This comes as teachers continue to stay away from schools to press the government for improved salaries and working conditions. In a joint statement by eight teachers' unions, they expressed willingness to resolve differences with the government.
"Teacher union leaders are ready to engage in meaningful dialogue any time from now to end the current logjam.
"(The) Public Service Commission or the government should take teachers' plight seriously and stop this tomfoolery of playing hide-andseek with the lives of teachers in particular and of the innocent learners.
"Teachers remain incapacitated as nothing has changed. This means our members will not be able to report for duty anytime soon until the government faithfully engages teachers' unions," they said.

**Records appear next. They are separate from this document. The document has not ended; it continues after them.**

-- ==== Sys2Proof/Machine/Float32.lean ====
section
/-! DEFINITION. IEEE 754 binary32 with round-to-nearest-even at every operation, as 04 R76, 05, 07 and 17 use it. A value
is its bit pattern. -/

namespace Sys2Proof.Machine

/-- A binary32 value. -/
abbrev F32 := Word

namespace F

abbrev nan : F32 := 0x7FC00000
abbrev inf : F32 := 0x7F800000
abbrev one : F32 := 0x3F800000
abbrev half : F32 := 0x3F000000

def neg? (w : F32) : Bool := bit w 31
def isNan (w : F32) : Bool := 0x7F800000 < w.toNat % 0x80000000
def isInf (w : F32) : Bool := w.toNat % 0x80000000 = 0x7F800000
def isZero (w : F32) : Bool := w.toNat % 0x80000000 = 0
/-- Neither NaN nor infinite. -/
def finite (w : F32) : Bool := w.toNat % 0x80000000 < 0x7F800000

/-- Significand and exponent of a finite value: m × 2^e. -/
def mant (w : F32) : Nat := let n := w.toNat % 0x80000000; if n < 0x800000 then n else n % 0x800000 + 0x800000
def expo (w : F32) : Int := let n := w.toNat % 0x80000000; if n < 0x800000 then -149 else (n / 0x800000 : Nat) - 150

def signBit (s : Bool) : Nat := if s then 0x80000000 else 0

/-- (m, and a little more when sticky) × 2^e rounded to nearest even. -/
def round (s : Bool) (m : Nat) (e : Int) (sticky : Bool) : F32 :=
  if m = 0 then w32 (signBit s)
  else
    let q := max (e + (Nat.log2 m : Int) - 23) (-149)
    let n :=
      if q ≤ e then m * 2 ^ (e - q).toNat
      else
        let d := (q - e).toNat
        let k := m / 2 ^ d
        let r := m % 2 ^ d
        let h := 2 ^ (d - 1)
        if h < r ∨ (r = h ∧ (sticky ∨ k % 2 = 1)) then k + 1 else k
    let b := (q + 149).toNat * 0x800000 + n
    w32 (signBit s + Nat.min b 0x7F800000)

/-- A signed integer times 2^e. -/
def ofScaled (i : Int) (e : Int) : F32 := round (i < 0) i.natAbs e false

def ofInt (i : Int) : F32 := ofScaled i 0
def ofNat (n : Nat) : F32 := ofScaled n 0

def neg (a : F32) : F32 := a ^^^ 0x80000000
def abs (a : F32) : F32 := a &&& 0x7FFFFFFF

/-- The signed significand. -/
def sm (w : F32) : Int := if neg? w then -(mant w : Int) else mant w

def add (a b : F32) : F32 :=
  if isNan a || isNan b then nan
  else if isInf a then (if isInf b && neg? a != neg? b then nan else a)
  else if isInf b then b
  else
    let e := min (expo a) (expo b)
    let i := sm a * 2 ^ (expo a - e).toNat + sm b * 2 ^ (expo b - e).toNat
    if i = 0 then (if neg? a && neg? b then 0x80000000 else 0) else ofScaled i e

def sub (a b : F32) : F32 := if isNan b then nan else add a (neg b)

def mul (a b : F32) : F32 :=
  let s := neg? a != neg? b
  if isNan a || isNan b then nan
  else if isInf a || isInf b then (if isZero a || isZero b then nan else w32 (signBit s + 0x7F800000))
  else round s (mant a * mant b) (expo a + expo b) false

/-- a + w × (x − y) with the difference and the product exact, rounded once (08 R149, 09 R172). -/
def fmaDiff (a w x y : F32) : F32 :=
  if !(finite a && finite w && finite x && finite y) then add a (mul w (sub x y))
  else
    let e := min (expo x) (expo y)
    let d := sm x * 2 ^ (expo x - e).toNat - sm y * 2 ^ (expo y - e).toNat
    let k := min (expo a) (expo w + e)
    let i := sm a * 2 ^ (expo a - k).toNat + sm w * d * 2 ^ (expo w + e - k).toNat
    let minus := neg? w != (if d = 0 then neg? x && !neg? y else decide (d < 0))
    if i = 0 then (if neg? a && minus && isZero a then 0x80000000 else 0) else ofScaled i k

def div (a b : F32) : F32 :=
  let s := neg? a != neg? b
  if isNan a || isNan b then nan
  else if isInf a then (if isInf b then nan else w32 (signBit s + 0x7F800000))
  else if isInf b then w32 (signBit s)
  else if isZero b then (if isZero a then nan else w32 (signBit s + 0x7F800000))
  else
    let n := mant a * 2 ^ 64
    round s (n / mant b) (expo a - expo b - 64) (n % mant b ≠ 0)

/-- The integer square root of `n` by bits from `2^k` down. -/
def isqrt (n : Nat) : Nat → Nat → Nat
  | 0, r => if (r + 1) * (r + 1) ≤ n then r + 1 else r
  | k + 1, r => isqrt n k (let t := r + 2 ^ (k + 1); if t * t ≤ n then t else r)

def sqrt (a : F32) : F32 :=
  if isNan a then nan
  else if isZero a then a
  else if neg? a then nan
  else if isInf a then a
  else
    let odd := (expo a) % 2 ≠ 0
    let m := mant a * (if odd then 2 else 1) * 2 ^ 64
    let e := (if odd then expo a - 1 else expo a) - 64
    let r := isqrt m 48 0
    round false r (e / 2) (r * r ≠ m)

/-- Order of values: minus and plus zero are equal. -/
def key (w : F32) : Int := let n : Int := (w.toNat % 0x80000000 : Nat); if neg? w then -n else n

def lt (a b : F32) : Bool := !isNan a && !isNan b && key a < key b
def le (a b : F32) : Bool := !isNan a && !isNan b && key a ≤ key b
def eq (a b : F32) : Bool := !isNan a && !isNan b && key a = key b

def max2 (a b : F32) : F32 := if lt a b then b else a
def min2 (a b : F32) : F32 := if lt b a then b else a

/-- The integer nearest to the value × 2^k, halves to even; the value is finite. -/
def toIntRne (w : F32) (k : Int) : Int :=
  let e := expo w + k
  if 0 ≤ e then sm w * 2 ^ e.toNat
  else
    let d := 2 ^ (-e).toNat
    let m := mant w
    let q := m / d
    let r := m % d
    let n := if d < 2 * r ∨ (2 * r = d ∧ q % 2 = 1) then q + 1 else q
    if neg? w then -(n : Int) else n

/-- The floor of the value × 2^k; the value is finite. -/
def toIntFloor (w : F32) (k : Int) : Int :=
  let e := expo w + k
  if 0 ≤ e then sm w * 2 ^ e.toNat else sm w / (2 ^ (-e).toNat : Nat)

/-- The value × 2^k truncated toward zero; the value is finite. -/
def toIntTrunc (w : F32) (k : Int) : Int :=
  let e := expo w + k
  if 0 ≤ e then sm w * 2 ^ e.toNat
  else
    let n : Int := (mant w / 2 ^ (-e).toNat : Nat)
    if neg? w then -n else n

/-- Sum of a list, left to right. -/
def sum : List F32 → F32
  | [] => 0
  | [a] => a
  | a :: b :: l => (b :: l).foldl add a

/-! ## Arc tangent in revolutions, correctly rounded (04 R76) -/

/-- Fraction bits of the arc tangent. -/
abbrev atanBits : Nat := 700

/-- Euler's series: the sum of terms from term `t` number `k`, for (n / d)² over 1 + (n / d)². -/
def atanSum (n2 d2 : Nat) : Nat → Nat → Nat → Nat
  | 0, _, _ => 0
  | f + 1, k, t => t + atanSum n2 d2 f (k + 1) (t * (2 * k + 2) * n2 / ((2 * k + 3) * (n2 + d2)))

/-- The arc tangent of n / d in radians × 2^700, for 0 < n ≤ d. -/
def atanFix (n d : Nat) : Nat := atanSum (n * n) (d * d) 760 0 (n * d * 2 ^ atanBits / (n * n + d * d))

/-- π × 2^700 (Machin). -/
def piFix : Nat := 16 * atanFix 1 5 - 4 * atanFix 1 239

/-- 2^400 × the arc tangent of n / d in revolutions, for 0 < n ≤ d; n = d is exact. -/
def turnFix (n d : Nat) : Nat := if n = d then 2 ^ 397 else atanFix n d * 2 ^ 400 / (2 * piFix)

/-- atan2r(y, x): revolutions in (−0.5, 0.5], correctly rounded. -/
def atan2r (y x : F32) : F32 :=
  if isNan y || isNan x then nan
  else
    let e := min (expo y) (expo x)
    let ay := if isInf y then (if isInf x then 1 else 1) else if isInf x then 0 else mant y * 2 ^ (expo y - e).toNat
    let ax := if isInf x then 1 else if isInf y then 0 else mant x * 2 ^ (expo x - e).toNat
    if ay = 0 then (if neg? x && !(isZero x) then half else y &&& 0x80000000)
    else if ax = 0 then (if neg? y then 0xBE800000 else 0x3E800000)
    else
      -- first-quadrant angle × 2^400
      let t := if ay ≤ ax then turnFix ay ax else 2 ^ 398 - turnFix ax ay
      let v := if neg? x then 2 ^ 399 - t else t
      round (neg? y) v (-400) (ay ≠ ax)

end F

end Sys2Proof.Machine
end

The unions had no kind words for Labour minister Paul Mavima and Primary and Secondary education minister Cain Mathema, who they accused of playing politics with issues affecting teachers."Minister Mavima and his counterpart, Mathema, should stop their propaganda for purposes of personal or political grandeur at the expense of teachers.
"The free warning we want to offer the two is that they will be remembered as the worst ministers ever to be appointed in their respective ministries and as accomplices to the cold and calculated educational vandalism currently on auto cruise.
"The only panacea to the challenges faced by teachers is for the government to restore the purchasing power parity of the teachers' salaries (US$520 as per pre-October 2018 or its equivalent using the prevailing foreign currency auction rate), as well as prioritising the health and safety of teachers.
"Even if the government has to export sewage to get the money for teachers, we don't care. "What we know is that this country is endowed with vast natural resources whose benefits should also filter into the teachers' pockets," the unions said.